TASK STATEMENT: This exercise asks for every line of the material that contains the word "RArgs".

RECORDS SUPPLIED:
def execVgath (o : VArgs) (s : State) : Result :=
  execNext (do
    needType o.ty
    needBrick o.sa
    needBrick o.sb
    needBrickDest o.d
    permute' o fun q => (q.activeAll o.me o.msel).map (fun e => (e, q.gathElem o.sa.reg.toNat o.sb.reg.toNat e))) s

/-! Mask instructions (R270 to R272). -/

/-- A mask written below VL, its other bits cleared; ESTART := 0 (R271). -/
def writeMask (d : Reg) (f : Seq → BitVec 8192) : M Unit := do
  needVtype
  modMe fun q => { q.setMask d.toNat (keepLow q.vl (f q)) with estart := 0 }

def execMand (o : RArgs) (s : State) : Result :=
  execNext (writeMask o.d fun q => q.mask o.sa.reg.toNat &&& q.mask o.sb.reg.toNat) s
def execMor (o : RArgs) (s : State) : Result :=
  execNext (writeMask o.d fun q => q.mask o.sa.reg.toNat ||| q.mask o.sb.reg.toNat) s
def execMxor (o : RArgs) (s : State) : Result :=
  execNext (writeMask o.d fun q => q.mask o.sa.reg.toNat ^^^ q.mask o.sb.reg.toNat) s
def execMnot (o : RArgs) (s : State) : Result := execNext (writeMask o.d fun q => ~~~(q.mask o.sa.reg.toNat)) s

/-- The set bits of a mask below n. -/
def maskBits (m : BitVec 8192) (n : Nat) : List Nat := (List.range n).filter m.getLsbD

/-- `mpopc`. -/
def execMpopc (o : RArgs) (s : State) : Result :=
  execNext (do
    needVtype
    needWritable .scalar o.d
    let q ← mySeq
    writeLong o.d (BitVec.ofNat 64 (maskBits (q.mask o.sa.reg.toNat) q.vl).length)
    clearEstart) s

/-- `mfirst`. -/
def execMfirst (o : RArgs) (s : State) : Result :=
  execNext (do
    needVtype
    needWritable .scalar o.d
    let q ← mySeq
    let r : DWord := match (List.range q.vl).find? (q.mask o.sa.reg.toNat).getLsbD with
      | some e => BitVec.ofNat 64 e
      | none => BitVec.allOnes 64
    writeLong o.d r
    clearEstart) s

/-- Prefix counts of a mask: element and count. -/
def prefixCounts (m : BitVec 8192) (n : Nat) : List (Nat × Nat) :=
  ((List.range n).foldl (fun (acc : List (Nat × Nat) × Nat) e =>
    ((e, acc.2) :: acc.1, acc.2 + (if m.getLsbD e then 1 else 0))) ([], 0)).1

/-- `miota`. -/
def execMiota (o : RArgs) (s : State) : Result :=
  execNext (do
    needVtype
    needBrickDest o.d
    modMe fun q => (prefixCounts (q.mask o.sa.reg.toNat) q.vl).foldl (fun k x =>
      k.setElem o.d.toNat x.1 (BitVec.ofNat 64 (x.2 % 2 ^ q.sew))) q
    clearEstart) s

/-- The mask that `mset` makes, by form. -/
def msetBits (form : Nat) (v : DWord) : BitVec 8192 :=
  match form with
  | 0 => if 8192 ≤ v.toNat then BitVec.allOnes 8192 else (1 : BitVec 8192) <<< v.toNat - 1
  | 1 => v.setWidth 8192
  | 2 => BitVec.allOnes 8192
  | _ => 0

/-- `mset`. -/
def execMset (o : RArgs) (s : State) : Result :=
  execNext (do
    let form := o.mod.toNat % 4
    needVtype
    let v ← if form < 2 then readS o.sa else pure 0
    writeMask o.d fun _ => msetBits form v) s

end Sys2Proof.Machine
end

EXERCISE ANSWER:
def execMand (o : RArgs) (s : State) : Result :=
def execMor (o : RArgs) (s : State) : Result :=
def execMxor (o : RArgs) (s : State) : Result :=
def execMnot (o : RArgs) (s : State) : Result := execNext (writeMask o.d fun q => ~~~(q.mask o.sa.reg.toNat)) s
def execMpopc (o : RArgs) (s : State) : Result :=
def execMfirst (o : RArgs) (s : State) : Result :=
def execMiota (o : RArgs) (s : State) : Result :=
def execMset (o : RArgs) (s : State) : Result :=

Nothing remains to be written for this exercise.